Retype the entries below exactly, but begin at the line containing "theorem test_encode_bytes : encodeBytes" and end at the last line.

** DATA SHOWN follows **

-- ==== Sys2Proof/Tests/Slice0.lean ====
section
/-!
SUPPORT. The model's own tests, their expected values taken from spec/95_test_vectors.md, and the witnesses that
meet the hypotheses of the statements.
-/

namespace Sys2Proof.Tests

open Sys2Proof.Machine

/-! ### Small states -/

/-- A request accepted from the reset state, CHECK next. -/
def accepted (cmd : BitVec 32) (x0 x1 : Carrier) (bs : List Byte) : State :=
  { State.reset with ST := .busy, PH := .check, RQ := { CMD := cmd, X0 := x0, X1 := x1, BUF := bufferOf 0 bs } }

/-- The response that one step delivers, if it delivers one and leaves the engine quiet. -/
def answer? (s : State) : Option Response :=
  match step s with
  | .next t => if t.Quiet then t.responses.getLast? else none
  | _ => none

/-- The state one step leads to. -/
def after (s : State) : Option State :=
  match step s with
  | .next t => some t
  | _ => none

/-- EXPKEY.8 with no key byte and no round (vector E1), at the entry of MIX: `S` as INIT leaves it. -/
def atMix : State :=
  { State.reset with
    ST := .busy, PH := .mix, RQ := { Request.zero with CMD := 0x00000008#32 }, i := 0,
    S := [(0, 0xB7#128), (1, 0x56#128)] }

/-- A request for ADD.8 on the ports of an idle engine, the cells 0 and 254 of the buffer set. -/
def atPorts : State :=
  { State.reset with ports := { CMD := 0x00000001#32, X0 := 0xFF#128, X1 := 0x01#128, BUF := [(0, 7), (254, 9)] } }

/-! ### Well-formedness: one ill-formed command for each check -/

theorem test_wf_fromle_count : (Instr.fromle .w8 256).wf = false := by decide
theorem test_wf_expkey_count : (Instr.expkey .w8 256 0).wf = false := by decide
theorem test_wf_expkey_rounds : (Instr.expkey .w8 0 65536).wf = false := by decide
theorem test_wf_enc_count : (Instr.enc .w8 256 0).wf = false := by decide
theorem test_wf_enc_rounds : (Instr.enc .w8 0 65536).wf = false := by decide
theorem test_wf_dec_count : (Instr.dec .w8 256 0).wf = false := by decide
theorem test_wf_dec_rounds : (Instr.dec .w8 0 65536).wf = false := by decide
theorem test_wf_largest_fields : (Instr.enc .w8 255 65535).wf = true := by decide

/-! ### Decoding: the words of section 2.7, bit by bit, and the illegal words of section 2.6 -/

theorem test_decode_add : decode 0b0000000000000000_00000000_0_000_0001#32 = .ok (.add .w8) := by decide
theorem test_decode_sub : decode 0b0000000000000000_00000000_0_001_0010#32 = .ok (.sub .w16) := by decide
theorem test_decode_rotl : decode 0b0000000000000000_00000000_0_010_0011#32 = .ok (.rotl .w32) := by decide
theorem test_decode_rotr : decode 0b0000000000000000_00000000_0_011_0100#32 = .ok (.rotr .w64) := by decide
theorem test_decode_tole : decode 0b0000000000000000_00000000_0_100_0101#32 = .ok (.tole .w128) := by decide
theorem test_decode_fromle : decode 0b0000000000000000_00001000_0_011_0110#32 = .ok (.fromle .w64 8) := by decide
theorem test_decode_const : decode 0b0000000000000000_00000001_0_001_0111#32 = .ok (.const .w16 .bytes) := by decide
theorem test_decode_expkey : decode 0b0000000000001100_00010000_0_010_1000#32 = .ok (.expkey .w32 16 12) := by decide
theorem test_decode_enc : decode 0b0000000000011100_00100000_0_100_1001#32 = .ok (.enc .w128 32 28) := by decide
theorem test_decode_dec : decode 0b0000000011111111_11111111_0_000_1010#32 = .ok (.dec .w8 255 255) := by decide
theorem test_decode_reserved_operation : decode 0x0000000B#32 = .error .reservedOperation := by decide
theorem test_decode_reserved_width : decode 0x00000051#32 = .error .reservedWidth := by decide
theorem test_decode_reserved_bit : decode 0x00000081#32 = .error .reservedBit := by decide
theorem test_decode_unused_count : decode 0x00000101#32 = .error .nNotZero := by decide
theorem test_decode_unused_rounds : decode 0x00010406#32 = .error .rNotZero := by decide
theorem test_decode_reserved_selector : decode 0x00000407#32 = .error .reservedSelector := by decide
theorem test_decode_truncated : decodeBytes [0x01, 0x00, 0x00] = .error .truncated := by decide
theorem test_decode_bytes : decodeBytes [0x49, 0x20, 0x1C, 0x00, 0xAA] = .ok (.enc .w128 32 28, [0xAA]) := by decide
theorem test_decode_table_word : decodeTableWord 32 0x000C1028 = some (.expkey .w32 16 12) := by decide
theorem test_encode_bytes : encodeBytes (.enc .w16 8 16) = [0x19, 0x08, 0x10, 0x00] := by decide
theorem test_fetch_word_runs :
    answer? (State.reset.withFetchWord 32 0x00000207) = some (Response.word 0xB7#128) := by decide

** End of DATA SHOWN **

_SOLUTION TO THIS EXERCISE_
theorem test_encode_bytes : encodeBytes (.enc .w16 8 16) = [0x19, 0x08, 0x10, 0x00] := by decide
theorem test_fetch_word_runs :
    answer? (State.reset.withFetchWord 32 0x00000207) = some (Response.word 0xB7#128) := by decide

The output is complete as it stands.